* _WORK REQUIRED_
Find how many lines of the entries contain the word "instruction", then report that figure alone.

(DATA LISTING)

-- ==== Sys2Proof/Machine/State.lean ====
section
/-! DEFINITION. All the state the spec gives the block and its environment (10_state.md R20), the operations a step can
call, the reasons a step can stop, and the state at controller power-on (10_state.md R39; 70_reset_and_hazards.md R390). -/

namespace Sys2Proof.Machine

/-- The level of the clock line (10_state.md R21). -/
inductive Level where
  | low
  | high
deriving DecidableEq, Repr

/-- The direction of the controller's eight data pins (10_state.md R24). -/
inductive DataDir where
  | inPullup
  | out
deriving DecidableEq, Repr

/-- Whether the controller's idea of the Z80's place in its machine cycle is right (10_state.md R27). -/
inductive Sync where
  | unknown
  | boundary
  | lost
deriving DecidableEq, Repr

/-- The events of the pin trace (10_state.md R26). -/
inductive PinEvent where
  | pulse
  | driveData (v : Byte)
  | releaseData
  | sample (v : Byte)
  | ovrAssert
  | ovrRelease
  | rstAssert
  | rstRelease
deriving DecidableEq, Repr

/-- The BusDriver primitives (40_busdriver_ops.md R100 to R107). -/
inductive BusOp where
  | pulse (n : Nat)
  | setDataBusOutput (value : Byte)
  | setDataBusInput
  | sampleDataBus
  | assertRamOverride
  | releaseRamOverride
  | assertReset
  | releaseReset
deriving DecidableEq, Repr

/-- What the monitor may call (60_exceptions.md R384; 70_reset_and_hazards.md R394); a primitive called directly is the
case of 70_reset_and_hazards.md R403 (log 9). -/
inductive HostCall where
  | resetCpu
  | loadIndexRegister (value : Word)
  | readByte (address : Word)
  | readWord (address : Word)
  | writeByte (address : Word) (value : Byte)
  | disassembleOne (address : Word)
  | primitive (busOp : BusOp)
deriving DecidableEq, Repr

/-- What a decode returns, with the decoder state of that call: the prefix class and index name, the bitfield tuple of
the opcode byte, the text, the length and the new address (10_state.md R31 to R34; 49_disassembler.md R361). -/
structure Decoded where
  pfx : PrefixClass
  tuple : Fields
  text : Text
  len : Nat
  newAddress : Word
deriving DecidableEq, Repr

/-- What the last call that returns something returned (log 14). -/
inductive Returned where
  | byte (v : Byte)
  | word (w : Word)
  | decoded (d : Decoded)
deriving DecidableEq, Repr

/-- Target memory: the listed bytes, addresses strictly rising, none equal to what an unlisted address reads as (log 1). -/
abbrev Memory := List Host.Cell

/-- Where the Z80 stands in its machine cycles: the T-state it has finished last (41_channel_ops.md R115; log 15). `t`
counts finished T-states. -/
inductive Phase where
  /-- an opcode fetch M1, `t` of its T-states done; `t = 0` is a Boundary -/
  | fetch (t : Nat)
  /-- an opcode fetch whose opcode is taken, `left` T-states still to go -/
  | fetchTail (opcode : Byte) (left : Nat)
  /-- a memory-read cycle of operand byte `k` (0 or 1), `t` of its T-states done; `low` is operand byte 0 -/
  | operand (opcode : Byte) (k : Nat) (low : Byte) (t : Nat)
  /-- the memory-read cycle of `LD A,(HL)` at HL -/
  | readHl (t : Nat)
  /-- the memory-write cycle of `LD (HL),n` at HL -/
  | writeHl (n : Byte) (t : Nat)
  /-- an opcode outside the four, or bytes taken where the contract gives none -/
  | other
deriving DecidableEq, Repr

/-- The Z80's position, which the hardware has and the controller cannot see (10_state.md R27). -/
inductive Z80Place where
  /-- not known: any (93_implementation_defined.md U1) -/
  | unknown
  /-- in reset, `n` pulses since `assertReset` was called last (41_channel_ops.md R110, step 2; log 9) -/
  | resetting (n : Nat)
  /-- out of reset after a reset of full length, `n` pulses since (41_channel_ops.md R110, step 4) -/
  | starting (n : Nat)
  /-- in a machine cycle -/
  | cycle (phase : Phase)
deriving DecidableEq, Repr

/-- The machine. `pinTrace`, `pulseTotal`, `readTrace` and `sync` are the spec's own ghost state; `calls`, `returned`
and `freeTick` are the model's (logs 7, 12, 14). -/
structure State where
  /-- the clock line (10_state.md R21) -/
  clk : Level
  /-- the Z80's reset line (10_state.md R22) -/
  rst : Line
  /-- the RAM chip-enable override (10_state.md R23) -/
  ramOvr : Line
  /-- the direction of the data pins (10_state.md R24) -/
  dbusDir : DataDir
  /-- the byte driven while `dbusDir = out` (10_state.md R24); with the pins as inputs the last byte driven, log 22 -/
  dbusOut : Byte
  /-- what BusDriver did, in order (10_state.md R26) -/
  pinTrace : List PinEvent
  /-- the number of clock pulses (10_state.md R26) -/
  pulseTotal : Nat
  /-- the Z80's phase as the controller knows it (10_state.md R27) -/
  sync : Sync
  /-- the Z80's position, as far as the rules fix it: at a Boundary the start of an opcode fetch (10_state.md R27; log 9) -/
  z80Place : Z80Place
  /-- the Z80's HL, the channel's pointer (10_state.md R28) -/
  z80HL : Word
  /-- the Z80's accumulator (10_state.md R29) -/
  z80A : Byte
  /-- the Z80's program counter (10_state.md R30) -/
  z80PC : Word
  /-- the Z80's flag register F, which no injected instruction changes (70_reset_and_hazards.md R401) -/
  z80F : Byte
  /-- the Z80's refresh register R, which every opcode fetch increments (10_state.md R30; 70_reset_and_hazards.md R401) -/
  z80R : Byte
  /-- the Z80's maskable interrupts are enabled (70_reset_and_hazards.md R392) -/
  z80IntEnable : Bool
  /-- the Z80's interrupt mode (70_reset_and_hazards.md R392) -/
  z80IntMode : InterruptMode
  /-- HL has been loaded in this session (41_channel_ops.md R113; 93_implementation_defined.md U4) -/
  hlLoaded : Bool
  /-- target memory `TMEM` (10_state.md R36) -/
  memory : Memory
  /-- the address cursor (10_state.md R31) -/
  pc : Word
  /-- the target addresses read, in order (00_scope.md R11) -/
  readTrace : List Word
  /-- the monitor's pending calls, oldest first (log 12) -/
  calls : List HostCall
  /-- what the last call that returns something returned (log 14) -/
  returned : Option Returned
  /-- how many free values have been drawn (log 7) -/
  freeTick : Nat
deriving DecidableEq, Repr

/-- What stops the machine. -/
inductive Fault where
  /-- Raised by every BusDriver primitive in or into a state with `dbus_dir = OUT` and `ram_ovr = RELEASED`: an electrical
  condition without a successor (10_state.md R25; 40_busdriver_ops.md R101, R105; 93_implementation_defined.md U3). Safe. -/
  | busFight
deriving DecidableEq, Repr

/-- Why an operation is refused. Each but the first is a `require` line of the spec, which the spec lets a model turn into
a refusal (40_busdriver_ops.md R108). -/
inductive Refusal where
  /-- An instruction that has no meaning yet; raised by no arm of this model. Safe. -/
  | notModelled (mnemonic : String)
  /-- Raised by `pulse` when the clock line is not LOW (40_busdriver_ops.md R100). Safe. -/
  | clockNotLow
  /-- Raised by `sampleDataBus` while the controller drives (40_busdriver_ops.md R103). Safe. -/
  | sampleWhileDriving
  /-- Raised by `assertRamOverride` at a Boundary when the override is asserted already (40_busdriver_ops.md R104); off a
  Boundary the line stays asserted (log 11). Safe. -/
  | overrideAlreadyAsserted
  /-- Raised by `releaseRamOverride` at a Boundary when the override is not asserted (40_busdriver_ops.md R105); off a
  Boundary the line stays released (log 11). Safe. -/
  | overrideNotAsserted
  /-- Raised by `resetCpu` when a broken caller left the override asserted (41_channel_ops.md R110;
  70_reset_and_hazards.md R393). Safe. -/
  | overrideLeftAsserted
  /-- Raised by `writeByte` at a Boundary when HL has not been loaded in this session (41_channel_ops.md R113;
  93_implementation_defined.md U4). Safe. -/
  | cursorNotLoaded
  /-- Raised by `writeByte` at a Boundary when `z80.HL` differs from its address argument (41_channel_ops.md R113;
  93_implementation_defined.md U4). Safe. -/
  | cursorMismatch
deriving DecidableEq, Repr

/-- Controller power-on with the RAM holding `ram`: the initial memory is a parameter (10_state.md R39;
93_implementation_defined.md U8). The fields without a value in the spec hold the values of logs 2, 3 and 9. -/
def State.powerOn (ram : Memory) : State where
  clk := .low
  rst := Config.resetLineAtPowerOn
  ramOvr := .released
  dbusDir := .inPullup
  dbusOut := 0x00
  pinTrace := []
  pulseTotal := 0
  sync := .unknown
  z80Place := .unknown
  z80HL := 0x0000
  z80A := 0x00
  z80PC := 0x0000
  z80F := 0x00
  z80R := 0x00
  z80IntEnable := false
  z80IntMode := .mode0
  hlLoaded := false
  memory := ram
  pc := 0x0000
  readTrace := []
  calls := []
  returned := none
  freeTick := 0

/-- The machine right after reset (10_state.md R39; 70_reset_and_hazards.md R390): controller power-on, nothing listed
in memory (log 1). -/
def State.reset : State := State.powerOn []

end Sys2Proof.Machine
end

(End DATA LISTING)

* _EXERCISE RESPONSE_
2